**WORK ITEM**
Among the lines below, list those containing the string "xferStart".

**LISTED ENTRIES**
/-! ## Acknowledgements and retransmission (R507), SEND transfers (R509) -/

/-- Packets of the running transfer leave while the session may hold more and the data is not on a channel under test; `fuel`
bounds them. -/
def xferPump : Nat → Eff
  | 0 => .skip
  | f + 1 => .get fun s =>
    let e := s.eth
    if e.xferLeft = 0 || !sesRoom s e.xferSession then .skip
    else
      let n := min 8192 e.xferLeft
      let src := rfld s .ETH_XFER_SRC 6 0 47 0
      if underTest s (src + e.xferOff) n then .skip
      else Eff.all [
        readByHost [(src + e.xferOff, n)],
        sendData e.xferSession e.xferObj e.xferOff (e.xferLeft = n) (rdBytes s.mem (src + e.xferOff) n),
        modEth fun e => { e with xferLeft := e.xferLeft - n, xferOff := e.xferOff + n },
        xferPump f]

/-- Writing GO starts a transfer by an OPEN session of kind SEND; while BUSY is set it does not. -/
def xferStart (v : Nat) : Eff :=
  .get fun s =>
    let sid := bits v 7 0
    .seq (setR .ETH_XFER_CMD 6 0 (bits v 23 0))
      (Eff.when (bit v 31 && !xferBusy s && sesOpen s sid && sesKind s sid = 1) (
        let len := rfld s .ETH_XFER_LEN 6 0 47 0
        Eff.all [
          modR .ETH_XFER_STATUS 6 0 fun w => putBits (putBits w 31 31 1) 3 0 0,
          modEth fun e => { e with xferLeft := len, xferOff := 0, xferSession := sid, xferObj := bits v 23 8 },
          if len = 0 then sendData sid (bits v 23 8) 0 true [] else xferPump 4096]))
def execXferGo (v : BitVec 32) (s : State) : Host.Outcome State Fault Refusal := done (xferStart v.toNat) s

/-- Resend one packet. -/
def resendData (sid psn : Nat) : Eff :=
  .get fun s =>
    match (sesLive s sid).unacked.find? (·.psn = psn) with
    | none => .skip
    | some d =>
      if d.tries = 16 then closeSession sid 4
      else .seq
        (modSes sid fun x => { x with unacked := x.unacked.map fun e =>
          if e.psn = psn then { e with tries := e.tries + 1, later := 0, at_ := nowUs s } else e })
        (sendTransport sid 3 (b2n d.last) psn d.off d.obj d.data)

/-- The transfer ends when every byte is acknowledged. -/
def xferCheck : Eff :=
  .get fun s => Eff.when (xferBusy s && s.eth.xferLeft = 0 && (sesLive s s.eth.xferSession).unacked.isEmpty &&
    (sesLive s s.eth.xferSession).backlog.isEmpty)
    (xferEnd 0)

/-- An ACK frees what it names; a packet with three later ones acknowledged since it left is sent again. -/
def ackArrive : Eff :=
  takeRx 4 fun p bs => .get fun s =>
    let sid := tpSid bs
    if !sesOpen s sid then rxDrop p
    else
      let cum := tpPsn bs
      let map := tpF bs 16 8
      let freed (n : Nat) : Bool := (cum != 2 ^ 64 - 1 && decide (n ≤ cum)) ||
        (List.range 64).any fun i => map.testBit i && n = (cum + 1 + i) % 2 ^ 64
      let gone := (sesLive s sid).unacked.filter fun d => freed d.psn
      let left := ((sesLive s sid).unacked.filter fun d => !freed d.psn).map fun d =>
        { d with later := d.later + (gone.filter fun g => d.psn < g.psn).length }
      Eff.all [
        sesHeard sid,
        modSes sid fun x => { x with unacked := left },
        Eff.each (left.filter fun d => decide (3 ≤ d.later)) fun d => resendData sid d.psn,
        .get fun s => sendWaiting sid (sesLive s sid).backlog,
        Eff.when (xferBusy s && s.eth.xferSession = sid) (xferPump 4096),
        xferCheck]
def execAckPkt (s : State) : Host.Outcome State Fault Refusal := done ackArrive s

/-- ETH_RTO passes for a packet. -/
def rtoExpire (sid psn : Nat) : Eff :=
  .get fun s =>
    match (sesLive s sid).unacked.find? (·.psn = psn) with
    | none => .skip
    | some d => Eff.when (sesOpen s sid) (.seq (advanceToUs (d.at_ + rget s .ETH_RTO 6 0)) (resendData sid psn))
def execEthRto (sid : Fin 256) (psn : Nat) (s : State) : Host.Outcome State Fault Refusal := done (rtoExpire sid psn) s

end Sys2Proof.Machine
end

**TASK SOLUTION**
def xferStart (v : Nat) : Eff :=
def execXferGo (v : BitVec 32) (s : State) : Host.Outcome State Fault Refusal := done (xferStart v.toNat) s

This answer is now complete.